Fill it up, with premium cappuccino Full-service station pumps fancy coffee

November 23, 1992|By Lorraine Mirabella | Lorraine Mirabella,Staff Writer

A fill-up and a cappuccino amaretto? An oil change and an espresso to go?

John Englehart, owner of J&B's Texaco on Ritchie Highway, couldn't see it at first. Still, he was intrigued by the idea that Jean Henderson pitched to him one day: a drive-up espresso stand at his Glen Burnie gas station.

So intrigued, in fact, that he agreed to let the budding entrepreneur, a 60-year-old retiree, open KC's Expresso in a 5-by-8-foot construction shack on his lot.

At first, Mr. Englehart recalled, "I kind of went, 'What? What's that? Cappuccino? Is that some kind of coffee? Most people haven't ever heard of it. They don't know what the hell it is.' "

But he decided to take a chance. And the question now is, will Cafe Latte and vanilla nut cappuccino take Glen Burnie by storm?

Mrs. Henderson thinks so. After all, espresso stands are the rage on the West Coast, especially in Yakima, Wash., her former hometown.

In that community, farmers shopping for supplies routinely stop off for a cup of fresh-brewed with, perhaps, a touch of hazelnut, she said.

"Everybody should have a good cup of coffee," said Mrs. Henderson, who recently retired and moved to Odenton to live with her daughter and business partner, Kathleen Thorp, 28.

"The Baltimore area and people are more sophisticated than any farmers," she said. "I don't see why it shouldn't be as popular here as it is on the Coast."

Her own love of espresso and cappuccino, which is made with espresso beans, steamed milk and foam, drove her to her second career. While working in Washington in telephone repairs and service, Mrs. Henderson stopped at roadside stands at least three times a day.

When she came east, she just couldn't do without espresso stands. Even the espresso maker in her daughter's kitchen wouldn't do.

"It doesn't have the steam pressure necessary to get the essence of the coffee into the cup," she complained.

So she searched for the perfect business location and found it when her car broke down near the Texaco station. While getting her car fixed, she noticed a snowball stand and pitched her idea to Mr. Englehart.

She and her daughter rented the tiny shack, barely big enough for one person, and installed a coffee grinder, a refrigerator, a sink, a water heater and a permanent aroma of coffee beans.

With an ornate, gold-trimmed espresso machine, Mrs. Henderson whips up fresh, foaming coffees in seconds.

Regular prices are $1.50 for espresso and Cafe American and $1.75 for cappuccino, with 25 cents extra for chocolate almond, black walnut, Irish cream and praline cream flavors.

The coffee business has diminished her desire for coffee; she has cut her daily consumption from 12 cups to three.

To boost his service station business, Mr.

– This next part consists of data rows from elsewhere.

-- ==== Sys2Proof/Proofs/LogEvents.lean ====
section
/-! The events of the log itself (R501, R515, R563 to R565, R573): what each appends, programs, drops or sends again. -/

namespace Sys2Proof.Machine

/-- An entry of a type other than FAULT is appended as it is given. -/
theorem State.appendEntry_of_type {s : State} (hpower : s.phase ≠ phPower) {typ : Nat} (hmin : 2 ≤ typ) (hmax : typ ≤ 11) (body : Bytes) :
    s.appendEntry typ body = s.logAppend typ body := by
  have hknown : ¬ (s.phase = phPower ∨ typ = 0 ∨ 11 < typ) := by rintro (h | h | h); exacts [hpower h, by omega, by omega]
  have hother : typ ≠ ltFault := by unfold ltFault; omega
  rw [State.appendEntry, if_neg hknown, if_neg hother]

theorem logAtOnce_range {typ : Nat} (h : logAtOnce typ = true) : 2 ≤ typ ∧ typ ≤ 11 := by
  have htyp : typ = 2 ∨ typ = 4 ∨ typ = 5 ∨ typ = 6 ∨ typ = 9 := by simpa [logAtOnce] using h
  omega

theorem State.faultRecordRow_of_unit {s : State} {unit source : Nat} {cls : FaultClass} (hunit : unit = 0 ∨ s.unitPresent unit = true)
    (hsource : faultSourceOk source = true) (hcls : cls ≠ .corrected) (pattern slice addr : Nat) :
    s.faultRecordRow unit cls source pattern slice addr = s.report unit cls source (pattern % 2 ^ 16) slice addr :=
  if_pos ⟨hunit, hsource, hcls⟩

/-- With an address of the fault manager and no takeover, a push sends the record's message if there is one. -/
theorem State.faultPush_open {s : State} (hopen : s.stm.takeoverWindow = false) (hset : s.fmSet = true) (r : Bytes) :
    s.faultPush r = { s with mgmtOut := s.mgmtOut ++ (s.faultMessage r).toList } := by
  unfold State.faultPush
  rw [hopen, hset, if_neg Bool.false_ne_true, if_pos rfl]
  split
  · next hsome => rw [hsome]; rfl
  · next hnone => rw [hnone, Option.toList_none, List.append_nil]

theorem State.foldl_faultPush_open {s : State} (hopen : s.stm.takeoverWindow = false) (hset : s.fmSet = true) (rs : List Bytes) :
    rs.foldl (fun (s : State) r => s.faultPush r) s = { s with mgmtOut := s.mgmtOut ++ rs.filterMap s.faultMessage } := by
  induction rs generalizing s with
  | nil => rw [List.filterMap_nil, List.append_nil]; rfl
  | cons r rs ih =>
    rw [List.foldl_cons, State.faultPush_open hopen hset, ih (by exact hopen) (by exact hset)]
    have hsame : State.faultMessage { s with mgmtOut := s.mgmtOut ++ (s.faultMessage r).toList } = s.faultMessage := rfl
    rw [hsame]
    cases hr : s.faultMessage r with
    | none => simp [hr]
    | some m => simp [hr]

/-- Settles O33: each event's next state is that of its lemma about the log or the fault records. -/
theorem logEntriesAreFormedProgrammedAndResent : Obligations.LogEntriesAreFormedProgrammedAndResent := by
  intro s
  refine ⟨?atOnce, ?waits, ?record, ?drop, ?summary, ?program, ?overflow, ?resend, ?windows⟩
  case atOnce =>
    intro typ body hpower htyp
    obtain ⟨hmin, hmax⟩ := logAtOnce_range htyp
    have hstep := (State.appendEntry_of_type hpower hmin hmax body).trans (s.logAppend_of_atOnce htyp body)
    have hlast : mapGet (s.queueEntry typ body).programLog.nv.log (s.nextEntry typ body).seq = some (s.nextEntry typ body).bytes :=
      State.programLog_last (l := s.stm.logPending) rfl
    refine completes_of_next (congrArg Host.Outcome.next hstep) ⟨hlast, ?_⟩
    rw [State.programLog_eq]
    exact ⟨rfl, rfl, rfl, rfl, rfl, .of_control rfl⟩
  case waits =>
    intro typ body hpower hmin hmax htyp
    have hstep := (State.appendEntry_of_type hpower hmin hmax body).trans (s.logAppend_of_waits htyp body)
    exact completes_of_next (congrArg Host.Outcome.next hstep) ⟨rfl, rfl, rfl⟩
  case record =>
    intro unit cls source pattern slice addr hunit hsource hcls hkept
    have hroom : cls ≠ .corrected ∧ cls ≠ .transient ∨ s.logFull = false := hkept.imp_left fun h => ⟨hcls, h⟩
    obtain ⟨held, counts, out, hreport⟩ := State.report_effect hroom unit source (pattern % 2 ^ 16) slice addr
    have hstep := (State.faultRecordRow_of_unit hunit hsource hcls pattern slice addr).trans hreport
    exact completes_of_next (congrArg Host.Outcome.next hstep) ⟨rfl, rfl, rfl, rfl, rfl, .of_control rfl⟩
  case drop =>
    rintro unit cls source pattern slice addr hunit hsource rfl hfull
    have hdropped : s.report unit .transient source (pattern % 2 ^ 16) slice addr = s.logDrop :=
      State.faultRecord_dropped hfull (.inr rfl) _ _ _ _ _ _
    have hstep := (State.faultRecordRow_of_unit (cls := .transient) hunit hsource nofun pattern slice addr).trans hdropped
    have hcount := (State.fld_congr _ s.logDrop STM_LOGDROP_COUNT 0 0 rfl).trans (s.fld_count STM_LOGDROP_COUNT 1 0 0 (by decide))
    exact completes_of_next (congrArg Host.Outcome.next hstep) ⟨hcount, rfl, rfl, .of_control rfl⟩
  case summary =>
    intro unit count hunit hcount hroom
    obtain ⟨held, counts, out, hrecord⟩ := State.faultRecord_effect (cls := .corrected) (.inr hroom) unit (correctedSource unit) 0 0xFF 0
      (count % 2 ^ 32)
    have hdue : (s.unitPresent unit && decide (0 < count)) = true := by simp [hunit, hcount]
    have hstep : s.correctedSummary unit count = _ := (if_pos hdue).trans hrecord
    exact completes_of_next (congrArg Host.Outcome.next hstep) ⟨rfl, rfl, rfl, rfl, .of_control rfl⟩
  case program =>
    intro e hpower hone
    have hstep : s.logProgram = s.programLog := if_neg hpower
    have hlast := State.programLog_last (s := s) (l := []) hone
    refine completes_of_next (congrArg Host.Outcome.next hstep) ⟨?_, hlast, ?_⟩
    all_goals rw [State.programLog_eq]
    exact ⟨rfl, rfl, rfl, .of_control rfl⟩
  case overflow =>
    intro hdropped
    have hstep : s.logOverflow = { s.queueEntry ltOverflow (leBytes 8 s.stm.logDropped) with
        stm := { (s.queueEntry ltOverflow (leBytes 8 s.stm.logDropped)).stm with logDropped := 0 } } := if_neg hdropped
    exact completes_of_next (congrArg Host.Outcome.next hstep) ⟨rfl, rfl, rfl, rfl⟩
  case resend =>
    intro hup hopen hset
    have hserved : (s.mgmtUp && !s.stm.takeoverWindow) = true := by simp [hup, hopen]
    exact congrArg Host.Outcome.next ((if_pos hserved).trans (State.foldl_faultPush_open hopen hset _))
  case windows =>
    intro hpower hopen
    have hsaved : ¬ (s.phase = phPower ∨ s.stm.takeoverWindow = true) := by simp [hpower, hopen]
    exact congrArg Host.Outcome.next (if_neg hsaved)

end Sys2Proof.Machine
end

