-- ==== Sys2Proof/Proofs/StandbyTakeover.lean ====
section
/-! The standby Stationmaster (R503, R524, R557): the mirror, the handing over of the active role, the missed heartbeats and the watchdog. -/

namespace Sys2Proof.Machine

/-! ### Which Stationmaster runs -/

@[simp] theorem State.isUp_setUp (s : State) (d : Nat) (up : Bool) : (s.setUp d up).isUp d = up := by
  unfold State.isUp State.setUp
  split <;> rfl

theorem State.isUp_of_besideFaults {s t : State} (h : t.stm.besideFaults = s.stm.besideFaults) (d : Nat) : t.isUp d = s.isUp d := by
  have hjd0 : t.stm.jd0Up = s.stm.jd0Up := (congrArg Stationmaster.jd0Up h :)
  have hjd1 : t.stm.jd1Up = s.stm.jd1Up := (congrArg Stationmaster.jd1Up h :)
  rw [State.isUp, State.isUp, hjd0, hjd1]

theorem State.setUp_stm (s : State) (d : Nat) (up : Bool) : ∃ stm, s.setUp d up = { s with stm := stm } ∧
    stm.takeoverWindow = s.stm.takeoverWindow ∧ stm.watchdogs = s.stm.watchdogs := by
  unfold State.setUp
  split <;> exact ⟨_, rfl, rfl, rfl⟩

/-- A Stationmaster holds no page and no NAND unit. -/
theorem unitElsewhere_stationmaster {d : Nat} (hd : d < 2) : unitElsewhere (unitId 13 d) = true := by
  interval_cases d <;> decide

/-! ### The active role passes (R524, R557) -/

/-- A mirror that has just been taken gives back what stands. -/
theorem State.fromMirror_mirrorNow (s : State) : s.mirrorNow.fromMirror = s.mirrorNow := rfl

/-- ACTIVE names the standby's die, no standby is left, and the slot that runs stays named. -/
theorem State.swapActive_effect (s : State) :
    (∃ regs, s.swapActive = { s with stm := { s.stm with mirror := some s.mirrorOf }, regs := regs }) ∧
      s.swapActive.fld STM_STATE_ACTIVE = s.standbyDie % 2 ∧ s.swapActive.fld STM_STATE_STANDBY = 0 ∧
      s.swapActive.fld STM_STATE_SLOT = s.fld STM_STATE_SLOT := by
  have hswap : s.swapActive =
      ((s.mirrorNow.setFld STM_STATE_ACTIVE s.standbyDie).setFld FLT_TAKEOVER_ACTIVE s.standbyDie).setFld STM_STATE_STANDBY 0 := by
    unfold State.swapActive
    rw [State.fromMirror_mirrorNow]
  rw [hswap]
  refine ⟨⟨_, rfl⟩, ?_, State.fld_setFld_same _ STM_STATE_STANDBY 0 0 0 (by decide), ?_⟩
  · rw [State.fld_setFld_field _ STM_STATE_STANDBY STM_STATE_ACTIVE 0 0 0 rfl (by decide) (by decide),
      State.fld_setFld_reg _ FLT_TAKEOVER_ACTIVE STM_STATE_ACTIVE _ 0 0 0 0 (by decide)]
    exact State.fld_setFld_same _ STM_STATE_ACTIVE _ 0 0 (by decide)
  · rw [State.fld_setFld_field _ STM_STATE_STANDBY STM_STATE_SLOT 0 0 0 rfl (by decide) (by decide),
      State.fld_setFld_reg _ FLT_TAKEOVER_ACTIVE STM_STATE_SLOT _ 0 0 0 0 (by decide),
      State.fld_setFld_field _ STM_STATE_ACTIVE STM_STATE_SLOT _ 0 0 rfl (by decide) (by decide)]
    rfl

/-- Outside a takeover a push changes the messages alone. -/
theorem State.faultPush_sends {s : State} (hopen : s.stm.takeoverWindow = false) (r : Bytes) : ∃ out, s.faultPush r = { s with mgmtOut := out } := by
  unfold State.faultPush
  rw [hopen, if_neg Bool.false_ne_true]
  split
  · split <;> exact ⟨_, rfl⟩
  · exact ⟨_, rfl⟩

theorem State.foldl_faultPush_sends {s : State} (hopen : s.stm.takeoverWindow = false) (rs : List Bytes) :
    ∃ out, rs.foldl (fun (s : State) r => s.faultPush r) s = { s with mgmtOut := out } := by
  refine List.foldlRecOn (motive := fun t : State => ∃ out, t = { s with mgmtOut := out }) rs _ ⟨s.mgmtOut, rfl⟩ ?_
  rintro _ ⟨out, rfl⟩ r -
  exact State.faultPush_sends (s := { s with mgmtOut := out }) hopen r

/-- The takeover is over: the role has passed and is counted, and no record is held back. -/
def State.takenOver (s : State) : State :=
  { s.swapActive with nv := { s.nv with takeovers := min (s.nv.takeovers + 1) 0xFFFF },
                      stm := { s.swapActive.stm with takeoverWindow := false, heldRecords := [] } }

theorem State.takeover_of_window {s : State} (hwindow : s.stm.takeoverWindow = true) :
    ∃ out, s.takeover = { s.takenOver with mgmtOut := out } := by
  obtain ⟨⟨regs, hswap⟩, -⟩ := s.swapActive_effect
  have hnv : s.swapActive.nv = s.nv := by rw [hswap]
  have htakeover : s.takeover = s.swapActive.stm.heldRecords.foldl (fun (s : State) r => s.faultPush r) s.takenOver := by
    unfold State.takeover State.takenOver
    rw [if_neg (by simp [hwindow])]
    dsimp only
    rw [hnv]
  rw [htakeover]
  exact State.foldl_faultPush_sends rfl _

/-! ### Missed heartbeats (R503, R524) -/

/-- The active Stationmaster is down, and the window is open exactly if the standby is ready. -/
def State.activeMissed (s : State) : State :=
  { s.setUp (s.fld STM_STATE_ACTIVE) false with
    stm := { (s.setUp (s.fld STM_STATE_ACTIVE) false).stm with takeoverWindow := s.standbyReady } }

theorem State.standbyHeartbeatMiss_due {s : State} {missed : Nat} {imageFailed : Bool} (hpower : s.phase ≠ phPower)
    (hopen : s.stm.takeoverWindow = false) (hup : s.activeUp = true) (hdue : 10 ≤ missed ∨ imageFailed = true) :
    s.standbyHeartbeatMiss missed imageFailed =
      if imageFailed then s.activeMissed.retireUnit (unitId 13 (s.fld STM_STATE_ACTIVE)) .permanent 11 else s.activeMissed := by
  have hserved : ¬ (s.phase = phPower ∨ s.stm.takeoverWindow = true ∨ (missed < 10 ∧ imageFailed = false) ∨ s.activeUp = false) := by
    rintro (h | h | ⟨h, himage⟩ | h)
    · exact hpower h
    · exact absurd (hopen.symm.trans h) nofun
    · rcases hdue with hmissed | hfailed
      · omega
      · exact absurd (himage.symm.trans hfailed) nofun
    · exact absurd (hup.symm.trans h) nofun
  obtain ⟨stm, hset, hwindow, -⟩ := s.setUp_stm (s.fld STM_STATE_ACTIVE) false
  have hready : (s.setUp (s.fld STM_STATE_ACTIVE) false).standbyReady = s.standbyReady := by rw [hset]; rfl
  have hmissed : (if (s.setUp (s.fld STM_STATE_ACTIVE) false).standbyReady then
        { s.setUp (s.fld STM_STATE_ACTIVE) false with stm := { (s.setUp (s.fld STM_STATE_ACTIVE) false).stm with takeoverWindow := true } }
      else s.setUp (s.fld STM_STATE_ACTIVE) false) = s.activeMissed := by
    rw [hready]
    unfold State.activeMissed
    rw [hset]
    split
    · next h => rw [h]
    · next h =>
      have hsame : stm.takeoverWindow = s.standbyReady := by rw [hwindow, hopen, Bool.eq_false_of_not_eq_true h]
      rw [← hsame]
  unfold State.standbyHeartbeatMiss
  rw [if_neg hserved]
  dsimp only
  rw [hmissed]

theorem State.activeMissed_effect (s : State) : ∃ stm, s.activeMissed = { s with stm := stm } ∧ stm.takeoverWindow = s.standbyReady ∧
    s.activeMissed.isUp (s.fld STM_STATE_ACTIVE) = false := by
  obtain ⟨stm, hset, -⟩ := s.setUp_stm (s.fld STM_STATE_ACTIVE) false
  have hdown := s.isUp_setUp (s.fld STM_STATE_ACTIVE) false
  unfold State.activeMissed
  rw [hset] at hdown ⊢
  exact ⟨_, rfl, rfl, hdown⟩

/-! ### The watchdog (R503) -/

/-- One more expiry of a Stationmaster's watchdog. -/
def State.watchdogCounted (s : State) (d dt : Nat) : State :=
  { s.tick dt with stm := { s.stm with watchdogs := mapSet s.stm.watchdogs d (mapGetD s.stm.watchdogs d 0 + 1) } }

/-- A retired Stationmaster is down: the standby is gone, or takes over if it is ready. -/
def State.stationmasterLost (s : State) (d : Nat) : State :=
  if d ≠ s.fld STM_STATE_ACTIVE then (s.setUp d false).setFld STM_STATE_STANDBY 0
  else if s.standbyReady then { s.setUp d false with stm := { (s.setUp d false).stm with takeoverWindow := true } }
  else s.setUp d false

/-- A Stationmaster that the expiry leaves in service returns as a standby that syncs. -/
def State.stationmasterBack (s : State) (d : Nat) : State :=
  if d ≠ s.fld STM_STATE_ACTIVE ∧ s.fld STM_STATE_STANDBY ≠ 1 ∧ (d = 0 ∨ s.nv.dkWrap = true) ∧ s.stm.act.stage = .idle then
    (s.setUp d true).setFld STM_STATE_STANDBY 1
  else s

theorem State.stationmasterLost_effect (s : State) (d : Nat) :
    ∃ regs stm, s.stationmasterLost d = { s with regs := regs, stm := stm } ∧ (s.stationmasterLost d).isUp d = false := by
  obtain ⟨stm, hset, -⟩ := s.setUp_stm d false
  have hdown := s.isUp_setUp d false
  unfold State.stationmasterLost
  rw [hset] at hdown ⊢
  split
  · exact ⟨_, _, rfl, hdown⟩
  · split
    · exact ⟨_, _, rfl, hdown⟩
    · exact ⟨_, _, rfl, hdown⟩

theorem State.stationmasterBack_effect {s : State} {d : Nat} (hactive : d ≠ s.fld STM_STATE_ACTIVE) (hstandby : s.fld STM_STATE_STANDBY ≠ 1)
    (hkey : d = 0 ∨ s.nv.dkWrap = true) (hidle : s.stm.act.stage = .idle) :
    ∃ regs stm, s.stationmasterBack d = { s with regs := regs, stm := stm } ∧ stm.watchdogs = s.stm.watchdogs ∧
      (s.stationmasterBack d).isUp d = true ∧ (s.stationmasterBack d).fld STM_STATE_STANDBY = 1 := by
  obtain ⟨stm, hset, -, hdogs⟩ := s.setUp_stm d true
  have hup := s.isUp_setUp d true
  have hback : s.stationmasterBack d = (s.setUp d true).setFld STM_STATE_STANDBY 1 := if_pos ⟨hactive, hstandby, hkey, hidle⟩
  rw [hback]
  rw [hset] at hup ⊢
  exact ⟨_, _, rfl, hdogs, hup, State.fld_setFld_same _ STM_STATE_STANDBY 1 0 0 (by decide)⟩

theorem State.watchdogExpiry_eq {s : State} {d : Nat} (hpower : s.phase ≠ phPower) (hd : d ≤ 1) (hin : s.retired (unitId 13 d) = false)
    (dt : Nat) {t : State}
    (ht : t = if 3 ≤ mapGetD s.stm.watchdogs d 0 + 1 then (s.watchdogCounted d dt).retireUnit (unitId 13 d) .permanent 11
      else (s.watchdogCounted d dt).transient (unitId 13 d) 11) :
    s.stationmasterWatchdogExpiry d dt = if t.retired (unitId 13 d) then t.stationmasterLost d else t.stationmasterBack d := by
  have hserved : ¬ ((s.tick dt).phase = phPower ∨ 1 < d ∨ (s.tick dt).retired (unitId 13 d) = true) := by
    rintro (h | h | h)
    · exact hpower h
    · omega
    · exact absurd (hin.symm.trans h) nofun
  obtain ⟨stm, hset, -⟩ := t.setUp_stm d false
  have hfld : ∀ f, (t.setUp d false).fld f = t.fld f := by rw [hset]; exact fun f => rfl
  have hready : (t.setUp d false).standbyReady = t.standbyReady := by rw [hset]; rfl
  unfold State.stationmasterLost
  rw [← hfld, ← hready, ht]
  exact if_neg hserved

/-- A TRANSIENT event that its unit's window tolerates is recorded, and nothing is retired. -/
theorem State.transient_tolerated {s : State} {u : Nat} (h : (s.addEvent u .transient).windowCount u .transient ≤ tolerated u)
    (source slice addr : Nat) : s.transient u source slice addr = (s.addEvent u .transient).report u .transient source 0 slice addr := by
  obtain ⟨hwindows, -⟩ := (s.addEvent u .transient).report_keeps u .transient source 0 slice addr
  have hclock : ((s.addEvent u .transient).report u .transient source 0 slice addr).clock = s.clock := by
    rw [State.report_eq]
    rfl
  have hcount : ((s.addEvent u .transient).report u .transient source 0 slice addr).windowCount u .transient =
      (s.addEvent u .transient).windowCount u .transient := by
    simp only [State.windowCount, State.window, hwindows, hclock]
    rfl
  unfold State.transient
  dsimp only
  rw [hcount, if_neg (Nat.not_lt.mpr h)]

Englehart has run a promotion since the stand opened a week ago.

Any customer who buys eight gallons of gasoline gets one free cup of cappuccino. Such promotions -- he once offered snowballs and steamed crabs -- have helped him increase sales volume since he bought the station two years ago, he said.

With the coffee giveaway, Mr. Englehart has seen customers with an attitude of "If I don't know about it, I don't want to touch it," he said.

But many who have tried the coffee for the first time have come back for more.

"People seem to want to try mysterious things," he said.